Up to and including the line that contains "def State.refuseDemand (s", reproduce every line exactly, beginning with the first line below.

━━━━━━━━━━

-- ==== Sys2Proof/Machine/Queues.lean ====
section
/-! DEFINITION. The queue table and classifier: classification, reclassification of a queue, and the commands BIND,
UNBIND, DEMAND, LEVEL and INBOUND_DISCARD (04_grant_link.md, 05_queue_table_and_classification.md). -/

namespace Sys2Proof.Machine

/-! ### Classification (R81, R82) -/

/-- A source matches a rule on a port (R81). -/
def Rule.matchesSource (r : Rule) (p : Port) (src : Word24) : Bool :=
  r.ports.get p && decide (src &&& r.mask = r.value &&& r.mask)

/-- The first rule that matches a source on a port (R81). -/
def Plan.classify (pl : Plan) (p : Port) (src : Word24) : Option Rule :=
  pl.rules.find? fun r => r.matchesSource p src

/-- A rule's treatment applied to the requested lane (R82, first step). -/
def Treatment.apply : Treatment → Lane → Lane
  | .asBound, l => l
  | .urgent, _ => .urgent
  | .bulk, _ => .bulk

/-- The effective lane: BULK unless the account is permitted URGENT (R82). -/
def Plan.effectiveLane (pl : Plan) (r : Rule) (requested : Lane) : Lane :=
  if (pl.accounts.get r.account).urgentPermitted then r.treatment.apply requested else .bulk

/-! ### Refusals (R72, R75) -/

/-- A REFUSE placed where the output queue has room (R75). -/
def State.refuse (s : State) (p : Port) (q : QueueId) (r : RefuseReason) : State := s.place (.refuse p q r)

/-- A refused DEMAND: counted, and its REFUSE placed where there is room (R80, R87). -/
def State.refuseDemand (s : State) (p : Port) (q : QueueId) (r : RefuseReason) : State :=
  (s.modPort p fun b => { b with refused := satAdd b.refused 1 }).refuse p q r

/-! ### BIND and UNBIND (R83 to R86) -/

/-- The entry of a queue bound under a rule (R83). -/
def boundQueue (pl : Plan) (r : Rule) (src : Word24) (lane : Lane) : Queue where
  bound := true
  source := src
  requested := lane
  account := r.account
  lane := pl.effectiveLane r lane
  tally := 0
  waiting := false

/-- A BIND taken for an unbound queue: bound under the first rule that matches, or refused UNCLASSIFIED (R83). -/
def State.bindUnbound (s : State) (p : Port) (q : QueueId) (src : Word24) (lane : Lane) : State :=
  match s.plans.inForce.classify p src with
  | none => s.refuse p q .unclassified
  | some r => s.modPort p fun b => b.modQueue q fun _ => boundQueue s.plans.inForce r src lane

/-- The queue leaves its service list if it stands in one, its tally is discarded, and it becomes unbound (R86). -/
def PortBlock.unbindQueue (b : PortBlock) (q : QueueId) : PortBlock :=
  let x := b.queues.get q
  (if x.waiting then b.leaveList x.lane x.account q else b).modQueue q fun x => { x.cleared with bound := false }

/-- BIND (R83 to R85). -/
def execBind (p : Port) (q : QueueId) (src : Word24) (lane : Lane) (s : State) : Host.Outcome State Fault Refusal :=
  let b := s.ports.get p
  let x := b.queues.get q
  if x.bound = false then .next (s.bindUnbound p q src lane)
  else if x.source = src ∧ x.requested = lane then .next s
  else if x.tally = 0 ∧ b.liveFor q = false then
    .next ((s.modPort p fun b => b.unbindQueue q).bindUnbound p q src lane)
  else .next (s.refuse p q .queueBusy)

/-- UNBIND (R86). -/
def execUnbind (p : Port) (q : QueueId) (s : State) : Host.Outcome State Fault Refusal :=
  if ((s.ports.get p).queues.get q).bound then .next (s.modPort p fun b => b.unbindQueue q) else .next s

/-! ### DEMAND (R87 to R89) -/

/-- Demand seen for an account: the flag is set, and the quiet count of a cut-off account becomes 0 (R89, R103). -/
def ConductRec.seeDemand (r : ConductRec) : ConductRec :=
  { r with demand := true, quiet := if r.state = .cutOff then 0 else r.quiet }

/-- The tally raised, saturating, and the queue at the tail of its list where it was in none (R88). -/
def PortBlock.acceptDemand (b : PortBlock) (q : QueueId) (units : Nat) : PortBlock :=
  let x := b.queues.get q
  let tally := min Config.maxUnits (x.tally + units)
  if x.waiting = false ∧ 0 < tally then
    (b.modQueue q fun x => { x with tally := tally, waiting := true }).joinList x.lane x.account q
  else b.modQueue q fun x => { x with tally := tally }

/-- The reason for which a DEMAND for a bound queue is refused, in the order of R87; none: it is accepted. -/
def State.demandRefusal (s : State) (p : Port) (q : QueueId) : Option RefuseReason :=
  let b := s.ports.get p
  let a := (b.queues.get q).account
  if b.mode = .standby ∨ b.mode = .draining then some .portClosed
  else if s.conductOf a = .cutOff then some .cutOff
  else if (s.plans.inForce.share p a).isNone then some .noShare
  else none

/-- DEMAND (R87 to R89): an accepted one is handed to the arbiter, which runs in GRANTING (R51). -/
def execDemand (p : Port) (q : QueueId) (units : Word16) (s : State) : Host.Outcome State Fault Refusal :=
  let x := (s.ports.get p).queues.get q
  if x.bound = false then .next (s.refuseDemand p q .unbound)
  else
    let s1 := s.modConduct x.account ConductRec.seeDemand
    match s.demandRefusal p q with
    | some r => .next (s1.refuseDemand p q r)
    | none =>
      let s2 := s1.modPort p fun b => b.acceptDemand q units.toNat
      if (s.ports.get p).mode = .granting then .next (s2.arbiterRun p) else .next s2

/-! ### LEVEL and discarded messages (R33, R68) -/

/-- LEVEL: the raw level is replaced, a level above 3 taken as 3 (R33). -/
def execLevel (p : Port) (level : Byte) (s : State) : Host.Outcome State Fault Refusal :=
  .next (s.modPort p fun b => { b with filter := { b.filter with raw := levelOfByte level } })

/-- INBOUND_DISCARD: a message that R68 discards raises the link discard count, which wraps. A message that passes is none
of these: it is the BIND, UNBIND, DEMAND, CLOSE or LEVEL it carries. -/
def execInboundDiscard (bytes : List Byte) (s : State) : Host.Outcome State Fault Refusal :=
  if (judgeInbound bytes).isNone then .next { s with link := { s.link with discards := s.link.discards + 1 } }
  else .next s

/-! ### Reclassification (R91 to R93) -/

/-- Where a bound queue stands after reclassification under a new plan, and whether a REFUSE UNCLASSIFIED goes with it
(R92, R93). -/
def PortBlock.reclassify (b : PortBlock) (pl : Plan) (conduct : Account → Conduct) (p : Port) (q : QueueId) :
    PortBlock × List OutMsg :=
  let x := b.queues.get q
  if x.bound = false then (b, [])
  else
    match pl.classify p x.source with
    | none => (b.unbindQueue q, [.refuse p q .unclassified])
    | some r =>
      let lane := pl.effectiveLane r x.requested
      if r.account = x.account ∧ lane = x.lane then (b, [])
      else
        let left := if x.waiting then b.leaveList x.lane x.account q else b
        let moved := left.modQueue q fun x => { x with account := r.account, lane := lane }
        if x.tally = 0 then (moved, [])
        else if conduct r.account = .cutOff then (moved.modQueue q Queue.cleared, [])
        else ((moved.modQueue q fun x => { x with waiting := true }).joinList lane r.account q, [])

/-- Every bound queue of a port reclassified, in increasing queue number, with the REFUSEs in that order (R91). -/
def PortBlock.reclassifyAll (b : PortBlock) (pl : Plan) (conduct : Account → Conduct) (p : Port) :
    PortBlock × List OutMsg :=
  (List.finRange 128).foldl
    (fun acc q =>
      let r := acc.1.reclassify pl conduct p q
      (r.1, acc.2 ++ r.2))
    (b, [])

end Sys2Proof.Machine
end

━━━━━━━━━━

▶ **Exercise answer**
-- ==== Sys2Proof/Machine/Queues.lean ====
section
/-! DEFINITION. The queue table and classifier: classification, reclassification of a queue, and the commands BIND,
UNBIND, DEMAND, LEVEL and INBOUND_DISCARD (04_grant_link.md, 05_queue_table_and_classification.md). -/

namespace Sys2Proof.Machine

/-! ### Classification (R81, R82) -/

/-- A source matches a rule on a port (R81). -/
def Rule.matchesSource (r : Rule) (p : Port) (src : Word24) : Bool :=
  r.ports.get p && decide (src &&& r.mask = r.value &&& r.mask)

/-- The first rule that matches a source on a port (R81). -/
def Plan.classify (pl : Plan) (p : Port) (src : Word24) : Option Rule :=
  pl.rules.find? fun r => r.matchesSource p src

/-- A rule's treatment applied to the requested lane (R82, first step). -/
def Treatment.apply : Treatment → Lane → Lane
  | .asBound, l => l
  | .urgent, _ => .urgent
  | .bulk, _ => .bulk

/-- The effective lane: BULK unless the account is permitted URGENT (R82). -/
def Plan.effectiveLane (pl : Plan) (r : Rule) (requested : Lane) : Lane :=
  if (pl.accounts.get r.account).urgentPermitted then r.treatment.apply requested else .bulk

/-! ### Refusals (R72, R75) -/

/-- A REFUSE placed where the output queue has room (R75). -/
def State.refuse (s : State) (p : Port) (q : QueueId) (r : RefuseReason) : State := s.place (.refuse p q r)

/-- A refused DEMAND: counted, and its REFUSE placed where there is room (R80, R87). -/
def State.refuseDemand (s : State) (p : Port) (q : QueueId) (r : RefuseReason) : State :=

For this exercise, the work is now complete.